One last suggestion, for the system-level comparison in Table 1, it would be better to replace "Ours+halton" with other words, such as "MaskGIT*+Ours" to describe MaskGIT modified by the authors (though the caption clarified this). MaskGIT is not the proposed approach by the authors and thus should not be described by ours.
This paper proposes a novel scheduler based on the Halton sequence, aimed at minimizing the correlation between simultaneously sampled tokens and maximizing the information gained at each step. By selecting token positions using a quasi-random, low-discrepancy Halton sequence, the approach reduces FID scores and improves both image quality and diversity.
优点
- Presents an innovative mutual information analysis that clarifies the scheduler’s role in MaskGIT.
- By leveraging the Halton sequence, the method ensures a more even distribution of selected tokens, grounded in the information gained at each step and the mutual information between tokens.
- Enhances both image quality and diversity in class-to-image and text-to-image generation.
缺点
- The assumption for Eq. 5.b is not sufficient, which ignores the long-distance dependencies.
- The influence of conditional entropy is not limited to spatial proximity; semantic information and context play a significant role and should be considered.
问题
- After vector quantization, do token relationships still correspond to their Euclidean distance?
- Might this uniformity lead to the overlooking of critical details in specific areas, thus negatively impacting sampling accuracy?

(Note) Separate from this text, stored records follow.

/-- A write of a stack's base, size or owner: it takes effect while the stack is empty and the value meets R81, otherwise it is ignored and
sets MALFORMED (R92). -/
def stashWrite (s : State) (page off v : Nat) : State :=
  let lh := lselOf s page
  let h := getH s lh
  let refused := setErr s page 0
  let put := fun (i : Nat) (f : Stack → Stack) =>
    if ((h.stackRegs[i]?).getD .zero).depth ≠ 0 then refused
    else setH s lh { h with stackRegs := h.stackRegs.setIfInBounds i (f ((h.stackRegs[i]?).getD .zero)) }
  let sized := fun (i : Nat) (ok : Bool) (f : Stack → Stack) => if v % 4096 = 0 ∧ ok = true then put i f else refused
  match regIndex Reg.stashBase 8 64 off, regIndex Reg.stashWmark 8 64 off, regIndex Reg.stashExtBase 8 64 off,
      regIndex Reg.stashExtSize 8 64 off, regIndex Reg.stashCtx 8 64 off with
  | some i, _, _, _, _ => sized i (decide (v < hbmEnd) && dieOfHbm v == lh / 12) (fun k => { k with base := v })
  | _, some i, _, _, _ => sized i (decide (stashAlloc h i v ≤ 2 ^ 33)) (fun k => { k with wmark := v })
  | _, _, some i, _, _ => sized i (regionOf v == .lpddr) (fun k => { k with extBase := v })
  | _, _, _, some i, _ => sized i true (fun k => { k with extSize := v })
  | _, _, _, _, some i => put i (fun k => { k with ctx := v % 16 })
  | _, _, _, _, _ => s

/-- Whether the areas of a list lie in the hamper's pantry partition (R215, R228). -/
def listFits (s : State) (lh : Nat) : Bool :=
  let n := pantrySize s lh
  let slots := listSlots s lh
  let size := listReg s lh Reg.listStageSize
  decide (listReg s lh Reg.listBase + 64 * slots ≤ n) && decide (size ≤ 65536) && decide (listReg s lh Reg.listStage + slots * size ≤ n) &&
  decide (listReg s lh Reg.listTakeAddr + 64 ≤ n)

/-- The value a write of a list register leaves, kept to its alignment (R228, log entry 57). -/
def listValue (off v : Nat) : Nat :=
  if off = Reg.listBase then v / 4096 * 4096 else if off = Reg.listSize then v % 16 else v / 64 * 64

/-- A write of a list's configuration (R228). -/
def listWrite (s : State) (page off v : Nat) : State :=
  let lh := lselOf s page
  let h := getH s lh
  if off = Reg.listStealCfg then setReg s (lbank lh listSub) off v
  else
    let t := setReg s (lbank lh listSub) off (listValue off v)
    if !h.list.items.isEmpty || (h.core.launched && ctxRuns (getCtx s h.core.ctx)) || !listFits t lh then setErr s page 0 else t

/-- A write of FLUSH to LIST_FLUSH: every item is discarded while no launch of the owning context runs (R228). -/
def listFlush (s : State) (page v : Nat) : State :=
  let lh := lselOf s page
  let c := (getH s lh).core
  if v.testBit 0 && !(c.launched && ctxRuns (getCtx s c.ctx)) then emptyList s lh else s

/-- A write of FRAME_INJECT (R68). -/
def frameInjectWrite (s : State) (page v : Nat) : State :=
  let lh := lselOf s page
  let s := setReg s (lbank lh (page % 16)) Reg.frameInject (v % 128)
  modFrame s lh (page % 16 - 6) (fun f => { f with inject := if v.testBit 8 then some (v % 128) else none })

/-- A write of FRAME_BIST: START while FRAME_STATE is zero (R68). -/
def frameBistWrite (s : State) (page v : Nat) : State :=
  startBist s page Reg.frameBist v
    ((logicalsOf s (physOfPage page)).all (fun l => frameState (getFrame (getH s l) (page % 16 - 6)) (beatOf s l) == 0))

/-- A write to a hamper page (R68, R92, R116, R180, R208, R228, R472). -/
def hamperWrite (s : State) (page off v : Nat) : State :=
  let plain := setReg s (bankOfReg s page off) off v
  match page % 16 with
  | 0 => if off = Reg.hamLsel then lselWrite s page v else if off = Reg.hamSregData then sregWrite s page v else plain
  | 1 => if off = Reg.feedInject then modH s (lselOf s page) (fun h => { h with feedInject := v.testBit 0 }) else plain
  | 2 =>
    if off = Reg.vecRstoreData then vecDataWrite s page v
    else if off = Reg.vecRstoreCommit then vecCommitWrite s page v
    else if off = Reg.vecInject then vecInjectWrite s page v
    else if off = Reg.vecBist then vecBistWrite s page v
    else plain
  | 3 => if off = Reg.panHazCtrl then hazCtrlWrite s page v else plain
  | 4 => stashWrite s page off v
  | 5 => if off = Reg.listFlush then listFlush s page v else listWrite s page off v
  | _ =>
    if off = Reg.frameInject then frameInjectWrite s page v
    else if off = Reg.frameBist then frameBistWrite s page v
    else if off = Reg.frameSatFlag then (if v.testBit 0 then setReg s (bankOfReg s page off) off 0 else s)
    else plain

/-- A write of VYV_SELF or VYV_UDP_PORT: ignored while a near session is up (R364, log entry 58). -/
def selfWrite (s : State) (off v : Nat) : State :=
  if s.nearSessions.any (·.up) then setErr s (portPage 0) 4
  else if off = Reg.vyvSelf then openNears (flashReg s mgmtPage off v)
  else setReg s mgmtPage off v

/-- A write of MG_CTX_IMAGE_ADDR or MG_CTX_IMAGE_SIZE: of the selected context (R437). -/
def ctxImageWrite (s : State) (off v : Nat) : State :=
  modCtx s (getReg s mgmtPage Reg.mgCtxSel % 16) (fun x => if off = Reg.mgCtxImageAddr then { x with imageAddr := v } else { x with imageSize := v })

/-- A write to the MGMT page (R211, R364, R437, R475). -/
def mgmtWrite (s : State) (off v : Nat) : State :=
  if off = Reg.mgLoadCtrl then loadCtrl s v
  else if off = Reg.mgCtxCtrl then ctxCtrl s v
  else if off = Reg.mgCtxImageAddr ∨ off = Reg.mgCtxImageSize then ctxImageWrite s off v
  else if off = Reg.vyvSelf ∨ off = Reg.vyvUdpPort then selfWrite s off v
  else if off = Reg.vyvPeerAddr ∨ off = Reg.vyvPeerAddr + 8 ∨ off = Reg.vyvPeerPorts then peerWrite s off v
  else if Reg.vyvHostAllow ≤ off ∧ off < Reg.vyvHostAllowCfg + 32 then flashReg s mgmtPage off v
  else if off = Reg.mgEventTest then eventTest s v
  else if off = Reg.mgFlashEraseLog then flashEraseLog s v
  else setReg s mgmtPage off v

/-- A write to the FAULT page (R321). -/
def faultWrite (s : State) (off v : Nat) : State :=
  if Reg.fltDomain ≤ off ∧ off < Reg.fltDomain + 32 then domainWrite s off v
  else if off = Reg.fltReport then fltReport s v
  else if off = Reg.fltFlagClear then fltFlagClear s (BitVec.ofNat 32 v)
  else setReg s faultPage off v

/-- A write to the POWER page (R456). -/
def powerWrite (s : State) (off v : Nat) : State :=
  if off = Reg.pwrBudget then budgetWrite s v
  else if off = Reg.pwrDomSel then domSelWrite s v
  else if off = Reg.pwrDomLimit then domLimitWrite s v
  else if off = Reg.pwrTjThrottle then tjThrottleWrite s v
  else if off = Reg.pwrSpeedSel then speedSelWrite s v
  else if off = Reg.pwrHardW then hardWWrite s v
  else if off = Reg.pwrVoltForce then voltForce s v
  else if off = Reg.pwrReset then pwrResetWrite s v
  else if off = Reg.pwrBootCfg then flashReg s powerPage off v
  else setReg s powerPage off v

This paper presents the Halton Scheduler, which refines the token unmasking strategy in MaskGIT. The authors begin by analyzing the Confidence Scheduler previously designed for MaskGIT (Chang et al., 2022; 2023), which prioritizes the unmasking of the most certain tokens. They demonstrate that while this method enhances confidence, it can reduce diversity and image quality due to the clustering of tokens around already predicted regions. To address this, they propose a novel, deterministic scheduler that leverages the Halton low-discrepancy sequence (Halton, 1964). This approach is informed by understanding entropy progression during image generation, aiming for a more even distribution of token selection to ensure uniform coverage across the image. They show convincing results over baselines like MUSE and MaskGIT across image generation and text to image generation.
优点
- Overall the idea of Halton scheduler makes a lot of sense and addresses the important problem of scheduler in MaskGIT kind of models.
- Halton scheduler proposes a improved schedule which makes the model improved generation capabilities.
- Experimental results show pretty convincing improvements across text-to-image zero-shot COCO, MUSE , MaskGIT and other competetive methods.
缺点
Weakness:
- How was the discretization of the sequence Hnh into a grid corresponding to the token map done? This seems to be an approximation which I’m not sure about.
- More intuition and details need to be added especially for Halton scheduler, like the Low-Discrepancy properties need to be discussed more.
- Discussion on improved halton sequencing needs to be added. Using the Scrambled Halton Sequence, the Leapfrog Method, and Higher-Dimensional Generalizations need to be discussed.
- Similar ideas for information overload into tokens have been studied in the registers[1]. Analysis on token norm in this setting will be useful and could reflect whether there is similarity in understanding between high-norm tokens and the proposed scheduler.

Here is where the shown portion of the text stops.